The Growing Tall Poppies Program was started by Eroia Barone-Nugent and Keith Nugent in 2008.
'Tall poppies’ describes people who rise above the  norm for achievement. And the purpose of the Growing Tall Poppies (GTP) program is to help young Australians to become these “tall Poppies” in science.

Collaboration
GTP is a collaboration between Santa Maria College in Northcote (Melbourne), Australia Research Council Centre of Excellence for Coherent Xray Science (CXS) and AKORN educational services. GTP is supported by the Catholic Education Office Melbourne (CEOM) and the National Australia Bank (NAB) schools first program.
Santa Maria College had a vision to ensure that all students are able to recognise their potential in all areas of their schooling.

Aim
The GTP program is focused on giving students in secondary school, mainly females, an authentic experience of the physical sciences.
Although the aim is mainly on females, the GTP program wants to give all students, males and females, the ability to exercise not only their curiosity, but also create knowledge and practise leadership and team-building skills. 
In the program the students are to gather data from experiments and then they are to analyse and publish the results on a public website. Through this, the students should use their curiosity to get a real idea of how the physical sciences can relate to the real world, and their future. The students get to talk to young PHD students, Professors and Postdocs, and get an idea of University life through the GTP program as well as learning about science.

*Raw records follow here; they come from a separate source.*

-- ==== Sys2Proof/Machine/CmdBase.lean ====
section
/-! DEFINITION. Commands as every family needs them (13_command_submission.md, 12_shared_objects.md R256-R269): packet
fields, statuses, references, blocks that end, and the abort of commands and contexts. -/

namespace Sys2Proof.Machine

open Sys2Proof

/-! ### Packet fields (Tables 13.2, 13.4) -/

def opNop : Nat := 0x00
def opLaunch : Nat := 0x01
def opCopy : Nat := 0x02
def opFill : Nat := 0x03
def opRecord : Nat := 0x04
def opWait : Nat := 0x05
def opSignal : Nat := 0x06
def opFence : Nat := 0x07
def opGraph : Nat := 0x08
def opDump : Nat := 0x09

/-- OPCODE, FLAGS.IRQ, FLAGS.QUIET and USER of a packet. -/
def pkOp (p : List Byte) : Nat := leAt p 0 1
def pkIrq (p : List Byte) : Bool := bitsOf (leAt p 1 1) 0 1 == 1
def pkQuiet (p : List Byte) : Bool := bitsOf (leAt p 1 1) 1 1 == 1
def pkUser (p : List Byte) : Nat := leAt p 8 8

/-- LAUNCH fields. -/
def lnEntry (p : List Byte) : Nat := leAt p 16 8
def lnArgs (p : List Byte) : Nat := leAt p 24 8
def lnObjList (p : List Byte) : Nat := leAt p 32 8
def lnBlocks (p : List Byte) : Nat := leAt p 40 4
def lnThreads (p : List Byte) : Nat := leAt p 44 2
def lnRegs (p : List Byte) : Nat := leAt p 46 1
def lnMode (p : List Byte) : Nat := leAt p 47 1
def lnScratch (p : List Byte) : Nat := leAt p 48 2
def lnCohort (p : List Byte) : Nat := leAt p 50 1
def lnObjCnt (p : List Byte) : Nat := leAt p 51 1
def lnSteps (p : List Byte) : Nat := bitsOf (lnMode p) 0 3
def lnM0 (p : List Byte) : Bool := bitsOf (lnMode p) 3 1 == 1
def lnM1 (p : List Byte) : Bool := bitsOf (lnMode p) 4 1 == 1
def lnArith (p : List Byte) : Nat := bitsOf (lnMode p) 5 2
def lnGroups (p : List Byte) : Nat := cdiv (lnThreads p) 32
def lnPages (p : List Byte) : Nat := cdiv (lnRegs p) 8

/-- COPY fields. -/
def cpSrc (p : List Byte) : Nat := leAt p 16 4
def cpDst (p : List Byte) : Nat := leAt p 20 4
def cpSrcOff (p : List Byte) : Nat := leAt p 24 8
def cpDstOff (p : List Byte) : Nat := leAt p 32 8
def cpLen (p : List Byte) : Nat := leAt p 40 8
def cpRed (p : List Byte) : Nat := leAt p 48 1
def cpPeer (p : List Byte) : Bool := bitsOf (leAt p 49 1) 0 1 == 1
def cpMod (p : List Byte) : Nat := leAt p 50 2
def cpCtx (p : List Byte) : Nat := leAt p 52 1

/-- Element size of a RED field of COPY: BF16 2, F32 and I32 4. -/
def redSize (r : Nat) : Nat := if bitsOf r 2 2 = 0 then 2 else 4

/-- FILL, RECORD, WAIT and SIGNAL, GRAPH_LAUNCH and DUMP fields. -/
def flDst (p : List Byte) : Nat := leAt p 16 4
def flOff (p : List Byte) : Nat := leAt p 24 8
def flLen (p : List Byte) : Nat := leAt p 32 8
def flPattern (p : List Byte) : Nat := leAt p 40 8
def rcTl (p : List Byte) : Nat := leAt p 16 2
def rcVal (p : List Byte) : Nat := leAt p 24 8
def wtNote (p : List Byte) : Bool := leAt p 16 1 == 1
def wtIdx (p : List Byte) : Nat := leAt p 18 2
def glSlot (p : List Byte) : Nat := leAt p 16 2
def dpTensor (p : List Byte) : Nat := leAt p 16 4
def dpDst (p : List Byte) : Nat := leAt p 20 4
def dpOff (p : List Byte) : Nat := leAt p 24 8
def dpStep (p : List Byte) : Nat := leAt p 32 8
def dpName (p : List Byte) : Nat := leAt p 40 8

/-! ### Command records -/

/-- A command of the block. -/
def State.cmdOf (s : State) (id : CmdId) : Option Cmd := aget s.cmd.cmds id

/-- A command replaced. -/
def State.setCmd (s : State) (id : CmdId) (c : Cmd) : State := { s with cmd := { s.cmd with cmds := aput s.cmd.cmds id c } }

/-- A command removed. -/
def State.delCmd (s : State) (id : CmdId) : State := { s with cmd := { s.cmd with cmds := adel s.cmd.cmds id } }

/-- A command changed, if it is there. -/
def State.modCmd (s : State) (id : CmdId) (f : Cmd → Cmd) : State :=
  { s with cmd := { s.cmd with cmds := amod s.cmd.cmds id f } }

/-- A failing condition recorded for a command: the first stands (R286). -/
def Cmd.note (c : Cmd) (st : Nat) : Cmd := { c with fail := if c.fail.isSome then c.fail else some st }

/-- A failing condition of a command's access. -/
def State.failCmd (s : State) (id : CmdId) (st : Nat) : State := if st = stOk then s else s.modCmd id (fun c => c.note st)

/-- A failing condition that aborts the context of the command that met it: where a node met it, its GRAPH_LAUNCH completes
with the same status (12_shared_objects.md R256, R264). -/
def State.failWhole (s : State) (id : CmdId) (st : Nat) : State := (s.failCmd id st).failCmd ⟨id.ctx, id.seq, 0⟩ st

Not only does the GTP program benefit students, it also benefits teachers through linking them with scientists. This would hopefully be transferred to the classroom and invigorate their teaching practice.

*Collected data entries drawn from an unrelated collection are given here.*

/-- CTX_CREATE (R254). -/
def execCtxCreate (s : State) : Host.Outcome State Fault Refusal := .next s.ctxCreate
/-- SWQ_CREATE (13_command_submission.md R271). -/
def execSwqCreate (s : State) : Host.Outcome State Fault Refusal := .next s.swqCreate
/-- MEMOBJ_CREATE (R259); no reference is held to a new object (DEDUCED, log 65). -/
def execMemobjCreate (s : State) : Host.Outcome State Fault Refusal := .next s.memobjCreate
/-- NOTE_CREATE (14_synchronisation.md R293). -/
def execNoteCreate (s : State) : Host.Outcome State Fault Refusal := .next s.noteCreate
/-- TIMELINE_CREATE (14_synchronisation.md R293). -/
def execTimelineCreate (s : State) : Host.Outcome State Fault Refusal := .next s.timelineCreate
/-- GRAPH_CREATE (R263). -/
def execGraphCreate (s : State) : Host.Outcome State Fault Refusal := .next s.graphCreate
/-- GRAPH_PATCH (R265). -/
def execGraphPatch (s : State) : Host.Outcome State Fault Refusal := .next s.graphPatch
/-- CTX_RELEASE (R254). -/
def execCtxRelease (s : State) : Host.Outcome State Fault Refusal := .next s.ctxRelease
/-- MEMOBJ_RELEASE (R261). -/
def execMemobjRelease (s : State) : Host.Outcome State Fault Refusal := .next s.memobjRelease
/-- GRAPH_RELEASE (R266). -/
def execGraphRelease (s : State) : Host.Outcome State Fault Refusal := .next s.graphRelease
/-- OBJ_RELEASE (R261). -/
def execObjRelease (s : State) : Host.Outcome State Fault Refusal := .next s.objRelease
/-- MEMOBJ_FREE (R261). -/
def execMemobjFree (i : Nat) (s : State) : Host.Outcome State Fault Refusal := .next (s.memobjFree i)
/-- GRAPH_VERSION_FREE (R266). -/
def execGraphVersionFree (slot ver : Nat) (s : State) : Host.Outcome State Fault Refusal := .next (s.graphVersionFree slot ver)
/-- RELEASE_POINT_REACHED (R261). -/
def execReleasePointReached (k : ObjKind) (i : Nat) (s : State) : Host.Outcome State Fault Refusal := .next (s.relReached k i)
/-- CTX_DESTROY (R267, R268). -/
def execCtxDestroy (s : State) : Host.Outcome State Fault Refusal := .next s.ctxDestroy
/-- OBJ_DESTROY (R268). -/
def execObjDestroy (s : State) : Host.Outcome State Fault Refusal := .next s.objDestroy
/-- DESTROY_DONE (R268). -/
def execDestroyDone (k : ObjKind) (i : Nat) (s : State) : Host.Outcome State Fault Refusal := .next (s.destroyDone k i)
/-- CTX_ABORTED (R256). -/
def execCtxAborted (c : Nat) (s : State) : Host.Outcome State Fault Refusal := .next (s.ctxAbortEnd c)

end Sys2Proof.Machine
end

Hopefully through the GTP program, and connecting students with scientists, students will be more likely to stay enrolled in physics through year 12. This is a transformative contribution to increasing the pool of students who can feed into the STEM (science technology engineering and mathematics) areas in Australia.

Student feedback
The program is running successfully with students who have completed the program, saying things such as “An experience that you wouldn’t get elsewhere, it was challenging, exciting and different.” – Student, Age 16 years.